ひとの音の聴こえ方は個人によって異なるのではと、前節で問題提起した。ひとの感じ方は五感と呼ばれていて、視覚、聴覚、触覚、臭覚、味覚に分類される。これらは外からの刺激による体の応答である。
図3は、ひとの刺激に対する応答を、聴覚と触覚を例に示したものだ。聴覚は音の振動を外耳→中耳→内耳を通して、脳に電気信号として送られ、うるさい/静かといった判断をしている。聴覚は左右の耳で感じているが、視覚(視力)同様、聴力も一般に左右で異なる。このことから、耳の機械的構造が聴力に影響していると考えられる。同じひとの左右の耳でも差があることから、個々人によってもっと大きな聴力差があることは予想される。

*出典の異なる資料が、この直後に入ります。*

-- ==== Sys2Proof/Proofs/FusedMinimum.lean ====
section
/-! PROOF. The fused minimum security version (R442). Every command but FW_COMMIT leaves it as it is, which is said once of each operation that touches fuses and flash;
FW_COMMIT raises it; and a management round performs such commands one after another (R419). -/

namespace Sys2Proof.Proofs
open Sys2Proof Sys2Proof.Machine

variable {nv : NonVol} {m : Mach}

/-! ### Alarms and authentication failures (R457 to R460) -/

@[simp] theorem eraseKeys_fusedMin (nv : NonVol) (m : Mach) : (eraseKeys nv m).1.fusedMin = nv.fusedMin := by
  unfold eraseKeys
  split <;> rfl

@[simp] theorem stopVerify_fusedMin (nv : NonVol) (m : Mach) : (stopVerify nv m).1.fusedMin = nv.fusedMin := by
  unfold stopVerify
  split <;> rfl

@[simp] theorem raiseAlarm_fusedMin (nv : NonVol) (m : Mach) (cond : Nat) : (raiseAlarm nv m cond).1.fusedMin = nv.fusedMin := by
  unfold raiseAlarm
  extract_lets level nv1 _ _ _ _ r
  have hr : r.1.fusedMin = nv.fusedMin := by
    unfold r
    split
    · rfl
    · exact stopVerify_fusedMin nv1 _
  split
  · exact hr
  · rw [eraseKeys_fusedMin, hr]

@[simp] theorem noteAuthFail_fusedMin (nv : NonVol) (m : Mach) : (noteAuthFail nv m).1.fusedMin = nv.fusedMin := by
  unfold noteAuthFail
  extract_lets old nv1
  split
  · exact raiseAlarm_fusedMin nv1 m 5
  · rfl

/-! ### Boots and resets (R407, R440) -/

@[simp] theorem takePolicy_fusedMin (nv : NonVol) : (takePolicy nv).fusedMin = nv.fusedMin := by
  unfold takePolicy
  split <;> rfl

@[simp] theorem settleSlots_fusedMin (nv : NonVol) (i : Nat) : (settleSlots nv i).fusedMin = nv.fusedMin := by
  unfold settleSlots
  split
  · split <;> rfl
  · rfl

@[simp] theorem failTry_fusedMin (nv : NonVol) : (failTry nv).fusedMin = nv.fusedMin := rfl

@[simp] theorem bringUp_fusedMin (nv : NonVol) (m : Mach) (f : BootFacts) : (bringUp nv m f).1.fusedMin = nv.fusedMin := by
  unfold bringUp
  split
  · exact settleSlots_fusedMin nv _
  · rfl
  · rfl

@[simp] theorem boot_fusedMin (nv : NonVol) (m : Mach) (f : BootFacts) (cold : Bool) : (boot nv m f cold).1.fusedMin = nv.fusedMin := by
  unfold boot
  extract_lets nv1 nv2 _ _ _ r1 r2
  have h2 : nv2.fusedMin = nv.fusedMin := by
    unfold nv2
    split <;> exact takePolicy_fusedMin nv
  have hr1 : r1.1.fusedMin = nv.fusedMin := by
    unfold r1
    split <;> simp [h2]
  have hr2 : r2.1.fusedMin = nv.fusedMin := by
    unfold r2
    split <;> simp [hr1]
  rw [bringUp_fusedMin, hr2]

@[simp] theorem resetComplete_fusedMin (dom : Nat) (f : BootFacts) (nv : NonVol) (m : Mach) : (resetComplete dom f nv m).1.fusedMin = nv.fusedMin := by
  unfold resetComplete
  split
  · rfl
  · split
    · rfl
    · dsimp only
      split
      · rfl
      · rfl
      · rfl
      · exact boot_fusedMin nv _ f false
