-- ==== Sys2Proof/Proofs/HangsAndResets.lean ====
section

/-! PROOF. Hangs and the reset ladder: the branch of each row for the job that stands at its domain, and what halting a manifest leaves. -/

namespace Sys2Proof.Proofs

open Sys2Proof Sys2Proof.Machine

/-- What a command of fuses, flash and module answers. -/
theorem nextD_of {f : NonVol → Mach → NonVol × Mach} {s : State} {nv : NonVol} {m : Mach} (h : f s.nv s.m = (nv, m)) :
    runD f s = .next { s with nv := nv, m := m } := by rw [runD_of h]

section
variable {nv : NonVol} {m : Mach} {u dom : Nat} {j : RstJob}

theorem watchdogExpiry_free (hw : watched m u = true) (hj : m.rst.jobs.find? (fun j => domainRoot j.rung u == some j.domain) = none) :
    watchdogExpiry u m = let mp := u == unitChip 5
      let m := report m 0x5003 clsInfo u none 0 0 (leBytes 1 (if mp then 0 else hangRung m u) ++ leBytes 4 (watchMs m u))
      if mp then startRestart m 1 else startReset m (hangRung m u) u 0x5003 false false none := by
  rw [watchdogExpiry, if_neg (by simp [hw]), hj]

theorem watchdogExpiry_unit (hw : watched m u = true) (hj : m.rst.jobs.find? (fun j => domainRoot j.rung u == some j.domain) = none) (hu : u ≠ unitChip 5) :
    watchdogExpiry u m = startReset (report m 0x5003 clsInfo u none 0 0 (leBytes 1 (hangRung m u) ++ leBytes 4 (watchMs m u)))
      (hangRung (report m 0x5003 clsInfo u none 0 0 (leBytes 1 (hangRung m u) ++ leBytes 4 (watchMs m u))) u) u 0x5003 false false none := by
  rw [watchdogExpiry_free hw hj, beq_false_of_ne hu]
  rfl

theorem watchdogExpiry_domain (hw : watched m u = true) (hj : m.rst.jobs.find? (fun j => domainRoot j.rung u == some j.domain) = some j) :
    watchdogExpiry u m = noteUnresponsive m j.domain u := by
  rw [watchdogExpiry, if_neg (by simp [hw]), hj]

theorem stall_active {c : Nat} (hc : c < 16) (ha : (getCtx m c).st = .active) (hk : slotsLeft m c ≠ []) :
    stall c m = reportCtx ((slotsLeft m c).foldl (fun m k => haltMan m c k cRunHalted 0xFFFFFFFF) m)
      0x2006 (unitCtx c (handleOf ((slotsLeft m c).foldl (fun m k => haltMan m c k cRunHalted 0xFFFFFFFF) m) c)) c 0
      (leBytes 4 ((slotsLeft m c).foldl (fun a k => a + leftAt m c k) 0)) :=
  if_neg (by simp [ha, hk, hc])

theorem noteUnresponsive_mem (h : j ∈ m.rst.jobs) :
    (if j.domain = dom ∧ has (domainUnits m j.rung j.domain) u = true ∧ (∀ d ∈ j.units, d.unit ≠ u)
      then { j with units := j.units ++ [({ unit := u, st := 1 } : DumpUnit)] } else j) ∈ (noteUnresponsive m dom u).rst.jobs := by
  refine List.mem_map.mpr ⟨j, h, ?_⟩
  refine if_congr ?_ rfl rfl
  simp [and_assoc, and_comm (a := ∀ d ∈ j.units, d.unit ≠ u)]

theorem getMan_modMan (m : Mach) (c k : Nat) (f : ManSt → ManSt) : getMan (modMan m c k f) c k = (getMan m c k).map f := by
  simp [getMan, modMan]

theorem getMan_discardLeft (c k p c' k' : Nat) : getMan (discardLeft m c k p) c' k' = getMan m c' k' := by
  unfold discardLeft
  split
  · dsimp only
    split <;> rfl
  · rfl

/-- A run as halting its manifest leaves it. -/
def haltedRun (code wb : Nat) (r : RunSt) : RunSt :=
  if r.ended then r else if r.started then { r with halted := true, code := code, failWb := wb } else { r with halted := true }

theorem haltedRun_live {code wb : Nat} {r : RunSt} (h : (haltedRun code wb r).ended = false) :
    (haltedRun code wb r).halted = true ∧ ((haltedRun code wb r).started = true → (haltedRun code wb r).code = code) := by
  unfold haltedRun at h ⊢
  cases he : r.ended
  · cases hs : r.started <;> simp
  · simp [he] at h

theorem getMan_haltMan {c k : Nat} {q : ManSt} (hq : getMan m c k = some q) (hh : q.halted = false) (code wb : Nat) :
    getMan (haltMan m c k code wb) c k = some { q with halted := true, runs := q.runs.map (haltedRun code wb) } := by
  unfold haltMan
  rw [hq]
  dsimp only
  rw [if_neg (by rw [hh]; decide)]
  exact foldl_keeps (P := fun n => getMan n c k = some { q with halted := true, runs := q.runs.map (haltedRun code wb) })
    (fun n p h => (getMan_discardLeft ..).trans h) _ (by rw [getMan_modMan, hq]; rfl)

/-- The job at a domain, and that its units are collected, as far as its rung waits for that. -/
structure Ready (m : Mach) (dom : Nat) (j : RstJob) : Prop where
  found : m.rst.jobs.find? (fun j => j.domain == dom) = some j
  collected : uncollected m j = false

theorem collected_chip (h : j.rung = 5) : uncollected m j = false := by simp [uncollected, h]

/-- The end of the reset of the job `j` with its units collected, by its rung (the rest of RESET_COMPLETE). -/
def resetEnd (dom : Nat) (f : BootFacts) (nv : NonVol) (m : Mach) (j : RstJob) : NonVol × Mach :=
  match j.rung with
  | 2 => (nv, closeReset (if unitKind dom = 0 then { m with rst := { m.rst with engineHung := tset 0 m.rst.engineHung dom (now m) } } else resetAssayer m) j)
  | 3 => (nv, noteBlkReset (closeReset (resetBlk m (unitIx dom)) j) j.origin)
  | 4 => (nv, noteBlkReset (closeReset (if j.requested then resetRgn m (unitIx dom) else
      { resetRgn m (unitIx dom) with health := { (resetRgn m (unitIx dom)).health with
          unavail := satAdd (resetRgn m (unitIx dom)).health.unavail ((now m - j.stamp.counter) / 4) } }) j) j.origin)
  | _ => closeChip (boot nv m f false).1 (boot nv m f false).2 j

theorem resetComplete_ready (f : BootFacts) (h : Ready m dom j) : resetComplete dom f nv m = resetEnd dom f nv m (collect m j false) := by
  rw [resetComplete, h.found]
  exact if_neg (by simp [h.collected])

theorem resetEnd_engine (f : BootFacts) (h : j.rung = 2) (hk : unitKind dom = 0) :
    resetEnd dom f nv m j = (nv, closeReset { m with rst := { m.rst with engineHung := tset 0 m.rst.engineHung dom (now m) } } j) := by
  simp only [resetEnd, h, if_pos hk]

theorem resetEnd_assayer (f : BootFacts) (h : j.rung = 2) (hk : unitKind dom ≠ 0) : resetEnd dom f nv m j = (nv, closeReset (resetAssayer m) j) := by
  simp only [resetEnd, h, if_neg hk]

theorem resetEnd_block (f : BootFacts) (h : j.rung = 3) : resetEnd dom f nv m j = (nv, noteBlkReset (closeReset (resetBlk m (unitIx dom)) j) j.origin) := by
  simp only [resetEnd, h]

theorem resetEnd_asked (f : BootFacts) (h : j.rung = 4) (hq : j.requested = true) :
    resetEnd dom f nv m j = (nv, noteBlkReset (closeReset (resetRgn m (unitIx dom)) j) j.origin) := by
  simp only [resetEnd, h, if_pos hq]

theorem resetEnd_region (f : BootFacts) (h : j.rung = 4) (hq : ¬ j.requested = true) : resetEnd dom f nv m j = (nv, noteBlkReset (closeReset
    { resetRgn m (unitIx dom) with health := { (resetRgn m (unitIx dom)).health with
        unavail := satAdd (resetRgn m (unitIx dom)).health.unavail ((now m - j.stamp.counter) / 4) } } j) j.origin) := by
  simp only [resetEnd, h, if_neg hq]

theorem resetEnd_chip (f : BootFacts) (h : j.rung = 5) : resetEnd dom f nv m j = closeChip (boot nv m f false).1 (boot nv m f false).2 j := by
  simp only [resetEnd, h]

/-- What a rung that misses its bound leads to (the rest of RUNG_WATCHDOG_EXPIRY for a job). -/
def rungMissed (dom : Nat) (nv : NonVol) (m : Mach) (j : RstJob) : NonVol × Mach :=
  match j.rung with
  | 2 => (nv, escalate m j (if unitKind dom = 0 then 3 else 5))
  | 3 => (nv, escalate m j 4)
  | 4 => (nv, escalate m j 5)
  | _ =>
    if (slotIn nv .try_).isSome then (failTry nv, m)
    else (nv, { m with rst := { m.rst with jobs := [], inReset := true, oosNext := true },
                       pwr := { m.pwr with boot := .standby, fabricReady := false },
                       pcie := { m.pcie with faultLow := true, linkUp := false } })

theorem rungExpiry_ready (missed : List Nat) (hk : unitKind dom ≠ 3) (h : Ready m dom j) : rungExpiry dom missed nv m = rungMissed dom nv m j := by
  rw [rungExpiry, if_neg hk, h.found]
  exact if_neg (by simp [h.collected])

theorem rungMissed_inner (h : j.rung = 3 ∨ j.rung = 4) : rungMissed dom nv m j = (nv, escalate m j (j.rung + 1)) := by
  rcases h with h | h <;> simp only [rungMissed, h]

theorem rungMissed_unit (h : j.rung = 2) : rungMissed dom nv m j = (nv, escalate m j (if unitKind dom = 0 then 3 else 5)) := by
  simp only [rungMissed, h]

theorem rungMissed_chip (h : j.rung = 5) (ht : slotIn nv .try_ = none) : rungMissed dom nv m j =
    (nv, { m with rst := { m.rst with jobs := [], inReset := true, oosNext := true }, pwr := { m.pwr with boot := .standby, fabricReady := false },
                  pcie := { m.pcie with faultLow := true, linkUp := false } }) := by
  simp only [rungMissed, h]
  exact if_neg (by rw [ht]; decide)

theorem rungMissed_try (h : j.rung = 5) (ht : slotIn nv .try_ ≠ none) : rungMissed dom nv m j = (failTry nv, m) := by
  simp only [rungMissed, h]
  exact if_pos (Option.isSome_iff_ne_none.mpr ht)

end

/-- Settles O33, clause by clause: the rows' branches for the job at their domain. -/
theorem hangsAndResets : Obligations.HangsAndResets := by
  refine ⟨?_, ?_, ?_, ?_, ?_, ?_, ?_, ?_, ?_, ?_, ?_, ?_, ?_, ?_, ?_, ?_, ?_, ?_, ?_, ?_, ?_⟩
  · exact fun s u hw hj hu => next_of (watchdogExpiry_unit hw hj hu)
  · exact fun s hw hj => next_of (watchdogExpiry_free hw hj)
  · exact fun s u j hw hj => next_of (watchdogExpiry_domain hw hj)
  · exact fun s u hw => next_of (if_pos (by simp [hw]))
  · rintro s c m hc ha hk rfl
    exact next_of (stall_active hc ha hk)
  · intro s dom j hj
    exact next_of (by rw [cordonTimeout, hj])
  · intro s dom u hs
    exact ⟨_, next_of (if_neg (by simp [hs])), rfl, fun j hj => noteUnresponsive_mem hj⟩
  · exact fun s dom u hs => next_of (if_pos hs)
  · intro s dom f missed j hk hj hu
    constructor
    · refine nextD_of ?_
      rw [resetComplete, hj]
      exact if_pos hu
    · refine nextD_of ?_
      rw [rungExpiry, if_neg hk, hj]
      exact if_pos hu
  · intro m c k q hq hh
    refine ⟨_, getMan_haltMan hq hh _ _, rfl, rfl, rfl, fun r hr he => ?_⟩
    obtain ⟨r', -, rfl⟩ := List.mem_map.mp hr
    exact haltedRun_live he
  · exact fun s dom f j hj hu hr hk => nextD_of ((resetComplete_ready f ⟨hj, hu⟩).trans (resetEnd_engine f hr hk))
  · exact fun s dom f j hj hu hr hk => nextD_of ((resetComplete_ready f ⟨hj, hu⟩).trans (resetEnd_assayer f hr hk))
  · exact fun s dom f j hj hu hr => nextD_of ((resetComplete_ready f ⟨hj, hu⟩).trans (resetEnd_block f hr))
  · exact fun s dom f j hj hu hr hq => nextD_of ((resetComplete_ready f ⟨hj, hu⟩).trans (resetEnd_asked f hr hq))
  · rintro s dom f j r hj hu hr hq rfl
    exact nextD_of ((resetComplete_ready f ⟨hj, hu⟩).trans (resetEnd_region f hr (by simp [collect, hq])))
  · intro s dom f j hj hr
    exact ⟨_, runD_of ((resetComplete_ready f ⟨hj, collected_chip hr⟩).trans (resetEnd_chip f hr)), rfl, rfl⟩
  · exact fun s dom missed j hk hj hu hr => nextD_of ((rungExpiry_ready missed hk ⟨hj, hu⟩).trans (rungMissed_inner hr))
  · exact fun s dom missed j hk hj hu hr => nextD_of ((rungExpiry_ready missed hk ⟨hj, hu⟩).trans (rungMissed_unit hr))
  · exact fun s dom missed j hk hj hr ht => nextD_of ((rungExpiry_ready missed hk ⟨hj, collected_chip hr⟩).trans (rungMissed_chip hr ht))
  · exact fun s dom missed j hk hj hr ht => nextD_of ((rungExpiry_ready missed hk ⟨hj, collected_chip hr⟩).trans (rungMissed_try hr ht))
  · exact fun s dom missed hk hi hst => nextD_of (by simp [rungExpiry, hk, hi, hst])

end Sys2Proof.Proofs

end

触覚に関しては、前回、定性的な評価方法を紹介した。例えば、指で物体に触れた場合には熱の流れ、物体の性状により、冷たい/温かい、硬い/柔らかいといった判断をしている。この際にも、指先端付近にあるセンサー(受容体)が触覚に関係していると思われる。触覚に関しても、同じ物体を触る際、どの指で触るかによって、微妙に感触が違うことが分かる。このことから、触覚も指の機械構造が関係していることが予想される。以下、聴覚と触覚に関してこれらを感知する部位について説明する(参考文献[2]〜[4])。
図4に、聴覚に関するひとの部位を示す。音とは空気の圧力変動で、その変動周波数が20〜20000Hzのときに、ひとはこれを音として認識する。この周波数はひとによって異なり、特に高周波数域は老齢化とともに聴こえる最大周波数は低下する。
音は空間を通ってひとの周辺で回折して耳介に達する。耳介は音を集録する機能を有し、その形から前方から来る音に対して、後方から来る音よりもより感受性が高い。これにより、音の来る方向をある程度判断できる。
耳の音の入口が外耳道でその先に鼓膜がある。鼓膜の内部は耳小骨(ツチ骨、キヌタ骨、アブミ骨)につながっている。耳小骨は鼓膜の振動を増幅して、卵円窓に伝える。卵円窓には蝸牛があり、卵円窓の振動を聴覚受容体(聴覚を感じるセンサー)の反応に変換し、電気信号として脳に送られる。以上、述べたように、聴覚はその多くの部分が機械的に構成されている。
図5に、触覚に関するひとの部位を示す。指で物体に触れた際、場所、圧力、鋭さ、質感、時間を推測できる。これは図5左図に示す指表面直下にあるさまざまな機械受容器(Mechanoreceptor)で機械信号を電気信号に変換して脳で判断していることによる。
図5に、代表的な4種の機械受容器であるマイスネル小体、パチニ小体、メルケル盤、ルフィニ終末の位置を示す。このうち、マイスネル小体、パチニ小体は早い応答性を有し、その振動に対する応答性を図5右図に示す。一方、メルケル盤、ルフィニ終末は遅い応答性を有する。図5左図から分かるように、表皮、真皮の厚さ、材質は部位および個人によって異なるので、同じ物体に触れたとしても各機械受容器に伝わる刺激は異なるものと考えられる。